An Israeli researcher, who has studied bats for nearly two decades, is trying to apply his findings to improve the way robots can communicate with one another using sound.

Yossi Yovel, who heads the Bat Lab for Neuro-Ecology at Tel Aviv University, said his team was studying the way that "Mexican fish-eating" bats, found in the Gulf of California, interact with one another.

He explained that these bats feed on small fishes that surface at night. But because of the lack of visibility during night time, they have to search huge areas of water, looking for food.

"So these bats solve this problem by working in small groups," Yovel told CNBC at the YPO Edge conference in Singapore last Friday. The bats spread out in their search for fish and also pick up on the sounds that the other bats emit and receive, Yovel explained.

"Each bat searches as an individual but they eavesdrop on each other," he said, explaining how they know what the others are doing without actively communicating.

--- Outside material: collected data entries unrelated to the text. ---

theorem SegTurn.exec_mismatched (h : SegTurn s e id j) : exec (.streamSegment e true) s = .next (segMismatch s id e) :=
  h.exec_streamSegment true

end

/-! ### A first mismatch (10 R420; 20 R718, R854) -/

/-- A first event of a monitor whose N is above 1 is counted, and raises no alarm. -/
theorem countEvent_first {s : State} {m : Nat} (value : Nat) (h : s.tamper.mons = []) (hn : 1 < s.monN m) :
    ∃ x, countEvent s m value = (s.bumps gTamperMonEvents m).withTamper (fun t => { t with mons := t.mons.set m x }) := by
  have htimes : (s.tamper.mons.get {} m).times = [] := by rw [h]; rfl
  unfold countEvent
  extract_lets x times held s1 fire x1 s2
  have hfire : fire = false := by simp [fire, times, x, htimes, Nat.not_le.mpr hn]
  exact ⟨x1, if_neg (by simp [hfire])⟩

/-- So with the first report of a unit in the window of FAULT_BURST. -/
theorem countBurst_first {s : State} {unit : Nat} (value : Nat) (h : s.tamper.burst = []) (hn : 1 < s.monN 19) :
    ∃ f, countBurst s unit value = (s.bumps gTamperMonEvents 19).withTamper f := by
  have htimes : s.tamper.burst.get [] unit = [] := by rw [h]; rfl
  unfold countBurst
  extract_lets times held s1
  have hquiet : ¬ s.monN 19 ≤ times.length := by simp [times, htimes, Nat.not_le.mpr hn]
  exact ⟨_, if_neg hquiet⟩

/-- A first fault report that raises no alarm touches the monitors and their counts alone. -/
theorem faultReport_first {s : State} (unit : Nat) (hm : s.tamper.mons = []) (hb : s.tamper.burst = []) (hr : 1 < s.monN 18)
    (hn : 1 < s.monN 19) : Writes 1074003968 s (faultReport s unit) := by
  unfold faultReport
  split
  · obtain ⟨x, hx⟩ := countEvent_first unit hm hr
    have hn' : (countEvent s 18 unit).monN 19 = s.monN 19 := by
      rw [hx]
      exact Tab.get_set_other _ _ _ (by decide)
    obtain ⟨f, hf⟩ := countBurst_first (unit := unit) unit (s := countEvent s 18 unit) (by rw [hx]; exact hb) (hn' ▸ hn)
    rw [hf, hx]
    exact State.withTamper_writes (State.bumps_writes (State.withTamper_writes (State.bumps_writes (Writes.refl _ s) (by decide))
      (by decide)) (by decide)) (by decide)
  · exact Writes.refl _ s

/-- A mismatch reported and counted in its job, before the retry. -/
def mismatchNoted (s : State) (id e : Nat) : State :=
  (faultReport (s.report (strIsl e) 0x0305 e (s.job id).strm.done) (64 + e)).withJob id (fun j =>
    { j with strm := { j.strm with mism := (s.job id).strm.mism + 1 } })

theorem segMismatch_first {s : State} {id e : Nat} (h : (s.job id).strm.mism = 0) :
    segMismatch s id e = (mismatchNoted s id e).bump gStreamRetryTotal := by
  simp [segMismatch, mismatchNoted, h]

theorem segMismatch_first_mism {s : State} {id e : Nat} (h : (s.job id).strm.mism = 0) :
    ((segMismatch s id e).job id).strm.mism = 1 := by
  rw [segMismatch_first h, State.job_congr (State.bump_jobs _ _), mismatchNoted, State.job_withJob, h]

/-- Where the report raises no alarm, the job's count is all that a first mismatch changes of jobs and host memory. -/
theorem segMismatch_first_quiet {s : State} {id e : Nat} (h : (s.job id).strm.mism = 0) (hm : s.tamper.mons = [])
    (hb : s.tamper.burst = []) (hr : 1 < s.monN 18) (hn : 1 < s.monN 19) :
    ((segMismatch s id e).job id).strm.done = (s.job id).strm.done ∧ (segMismatch s id e).hostMem = s.hostMem ∧
      ∀ k, k ≠ id → (segMismatch s id e).job k = s.job k := by
  have hw : Writes 1074003968 (s.report (strIsl e) 0x0305 e (s.job id).strm.done) _ := faultReport_first (64 + e) hm hb hr hn
  have hjobs := hw.jobs (by decide)
  rw [segMismatch_first h]
  simp only [State.job_congr (State.bump_jobs _ _)]
  refine ⟨?_, hw.hostMem (by decide), fun k hk => ?_⟩
  · rw [mismatchNoted, State.job_withJob, State.job_congr hjobs]
    rfl
  · rw [mismatchNoted, State.job_withJob_other _ _ hk, State.job_congr hjobs]
    rfl

/-! ### The obligation -/

/-- Settles O20: each clause reads off the state that the lemma above gives its command. -/
theorem streamJobs : Obligations.StreamJobs := by
  unfold Obligations.StreamJobs
  refine ⟨?bind, ?start, ?segment⟩
  case bind =>
    intro s e id hs he hid hp
    refine ⟨_, exec_streamBind_again hs he hid hp, ?_, ?_, fun k hk => State.job_withJob_other s _ hk, rfl⟩ <;>
      rw [State.job_withJob]
  case start =>
    intro s s1 id op opa opb c hc hop hbound hphase hkey hfresh hlent small head data hhead hdata hl
    have h : StreamTurn s id op opa opb head data := ⟨hop, hbound, hphase, hkey, hfresh, hlent, rfl, rfl, hhead, hdata⟩
    refine ⟨_, (exec_streamStart hc s).trans (h.startStream_loaded hl), ?_⟩
    split
    · rw [streamKeyed, State.job_withJob]
      exact ⟨rfl, rfl, rfl, rfl⟩
    · exact (finish_ended s1 id _ [] 2).1
  case segment =>
    intro s e id j hs h0 hup honly hjob hcur hcredit n
    have h : SegTurn s e id j := ⟨hs, h0, hup, honly, hjob, hcur, hcredit⟩
    obtain ⟨t, ht, hrun⟩ := runSegment_commits s id
    have hself : t.job id = j.segCommitted := by rw [ht, if_pos rfl, hjob]
    have hothers : ∀ k, k ≠ id → t.job k = s.job k := fun k hk => (ht k).trans (if_neg hk)
    rw [hjob] at hrun
    refine ⟨fun hmore => ?more, fun hlast hx => ?last, fun hmis => ?mismatch⟩
    case more =>
      rw [if_neg (Nat.ne_of_lt hmore)] at hrun
      refine ⟨_, h.exec_matched, ?_⟩
      rw [hrun]
      change (t.job id).strm.done = _ ∧ (t.job id).strm.started = _ ∧ (t.job id).phase = _ ∧ ∀ k, k ≠ id → t.job k = _
      rw [hself]
      exact ⟨rfl, rfl, rfl, hothers⟩
    case last =>
      rw [if_pos hlast] at hrun
      obtain ⟨hended, hcount⟩ := endStream_xts_ended (streamOut j) (t := t) (id := id) (by rw [hself]; exact hx)
      refine ⟨_, h.exec_matched, ?_⟩
      rw [hrun]
      exact ⟨hended.of_others hothers, hcount.trans (by rw [hself]; rfl)⟩
    case mismatch =>
      subst hjob
      exact ⟨_, h.exec_mismatched, segMismatch_first_mism hmis, fun hm hb hr hn => segMismatch_first_quiet hmis hm hb hr hn⟩

end Sys2Proof.Machine
end

section
/-! PROOF. Minutes (11 R437 to R460): what a close puts into the meter, a set made durable, and a delivery that is admitted, fails or waits. -/

namespace Sys2Proof.Machine

open Sys2Proof

/-! ### The closed set and its root (11 R450 to R452) -/

/-- A table built from a list of keys reads, at each of them, as the function that built it. -/
theorem Tab.find_ofKeys {α : Type} (f : Nat → α) {k : Nat} : ∀ {l : List Nat}, k ∈ l → Tab.find (l.map (fun i => (i, f i))) k = some (f k)
  | i :: l, h => by
    rw [List.map_cons, Tab.find]
    by_cases hi : i = k
    · rw [if_pos hi, hi]
    · rw [if_neg hi]
      exact Tab.find_ofKeys f ((List.mem_cons.mp h).resolve_left (Ne.symm hi))

/-- The leaves hash the records under the set's number and its two times; its roots and signatures do not enter. -/
theorem leaves_congr {h k : MinSet} (hrecs : h.recs = k.recs) (hseq : h.seq = k.seq) (hstart : h.start = k.start) (hstop : h.stop = k.stop) :
    leaves h = leaves k := by
  have hbytes : minRecBytes h = minRecBytes k := by
    funext r
    simp only [minRecBytes, hseq, hstart, hstop]
  simp only [leaves, hrecs, hbytes]

/-- The set that closes an open minute, before its root and signatures. -/
def closingSet (s : State) (o : OpenMin) (stop extra : Nat) : MinSet :=
  { seq := s.meter.seq + s.meter.closing.length + 1, flags := o.flags + extra, start := o.start, stop := stop,
    recs := (List.range 1025).map (closeRec s (o.flags + extra)), prevRoot := s.meter.prevRoot }

/-- The set with its root, under some pair of signatures. -/
def closedSet (s : State) (o : OpenMin) (stop extra : Nat) (ec ml : Bytes) : MinSet :=
  { closingSet s o stop extra with root := treeRoot 11 (leaves (closingSet s o stop extra)), sigEc := ec, sigMl := ml }

theorem closedSet_recs_length (s : State) (o : OpenMin) (stop extra : Nat) (ec ml : Bytes) :
    (closedSet s o stop extra ec ml).recs.length = 1025 := by
  simp [closedSet, closingSet]

theorem closedSet_root (s : State) (o : OpenMin) (stop extra : Nat) (ec ml : Bytes) :
    (closedSet s o stop extra ec ml).root = treeRoot 11 (leaves (closedSet s o stop extra ec ml)) := by
  have hleaves : leaves (closedSet s o stop extra ec ml) = leaves (closingSet s o stop extra) := by apply leaves_congr <;> rw [closedSet]
  rw [hleaves, closedSet]

/-! ### The close (11 R437, R444) -/

/-- The accumulators that the next minute starts from. -/
def nextCls (s : State) : Tab MeterCls :=
  (List.range 4100).map (fun k => (k, (closeCls (s.weight (k / 4) (k % 4)) (s.meter.cls.get {} k)).2))

theorem nextCls_get (s : State) {k : Nat} (hk : k < 4100) :
    (nextCls s).get {} k = (closeCls (s.weight (k / 4) (k % 4)) (s.meter.cls.get {} k)).2 := by
  rw [nextCls, Tab.get, Tab.find_ofKeys _ (List.mem_range.mpr hk), Option.getD_some]

/-- A close carries exactly what it does not bill. -/
theorem closeCls_carry (w : Nat) (x : MeterCls) :
    (closeCls w x).2.carry + billOf ((x.acc : Int) + x.carry) * 2 ^ 32 = x.acc + x.carry :=
  Int.sub_add_cancel ..

/-- With or without random input for the signatures, a close chains the set and its root and starts the accumulators afresh. -/
theorem closeMinute_meter {s : State} {o : OpenMin} (ho : s.meter.openMin = some o) (stop extra : Nat) (noRandom : Bool) :
    ∃ ec ml, (closeMinute s stop extra noRandom).meter =
      { s.meter with openMin := none, started := true, closing := s.meter.closing ++ [closedSet s o stop extra ec ml],
                     prevRoot := (closedSet s o stop extra ec ml).root, cls := nextCls s } := by
  have hdraw : (s.drawBytes 32).2.meter = s.meter := rfl
  cases noRandom <;>
    simp only [closeMinute, ho, hdraw, Bool.false_eq_true, if_false, if_true, State.present_meter, State.event_meter, State.withMeter_meter,
      closedSet, closingSet, nextCls] <;>
    exact ⟨_, _, rfl⟩

/-- The state after a minute closed at its boundary and the next one opened, with the time saved. -/
def minuteTurned (s : State) (o : OpenMin) : State :=
  (openMinute (closeMinute s (boundary o.start) 0 s.noPrivRandom) (boundary o.start) 0).withClock
    (fun c => { c with savedDtb := c.dtb, savedSt := c.st, saveStale := false, rateFSaved := c.rateF })

theorem exec_minuteClose {s : State} {o : OpenMin} (ho : s.meter.openMin = some o) (ha : s.meter.accepting = true)
    (hb : boundary o.start ≤ s.dtbNs) : exec .minuteClose s = .next (minuteTurned s o) := by
  change execMinuteClose s = _
  simp only [execMinuteClose, ho, ha, hb, Bool.true_and, decide_true, if_true]
  rfl

/-- Beside the clock, a turn of the minute writes what its close and the next minute's opening write: draws, events and the meter. -/
theorem minuteTurned_steps (s : State) (o : OpenMin) :
    Writes 32802 s (openMinute (closeMinute s (boundary o.start) 0 s.noPrivRandom) (boundary o.start) 0) :=
  openMinute_writes (closeMinute_writes (.refl _ s) (by decide)) (by decide)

To collect data, his team puts tiny sensors on the bats. The findings would be used to draw up an algorithm that can train robots to work together as a team and 'talk' to one another using only sound.

Those robots could potentially "do anything: They could map an environment, search for something, clean something, whatever you can imagine," he said.

Bats use echolocation to see in the dark or hunt for food. They make calls as they fly and listen to the returning echoes to build a sonic map of their surroundings — this tells them how far away something is by the length of time it takes for the sounds to return, according to the Bat Conservation Trust's website.

Yovel's team is currently building a group of small robots — each robot would have a speaker and two microphones to pick up and emit sound.

They would initially work underwater, where the robots would use sonar technology to move around and search for objects individually, but also listen in on what the others in the pack were finding — this would mimic the way the fish-eating bats hunt for food, according to Yovel.

The research is still in its nascent stage and he estimated that perhaps in five years, his team would have potentially trained a group of robots to use only sound to communicate.

"It's just because we want to prove the point," Yovel said. "We are not yet building anything that is applicative. We want to show that they really can perform this task efficiently, and then, hopefully, somebody would be interested and then we can think of actual robots. We want to show that the algorithm works."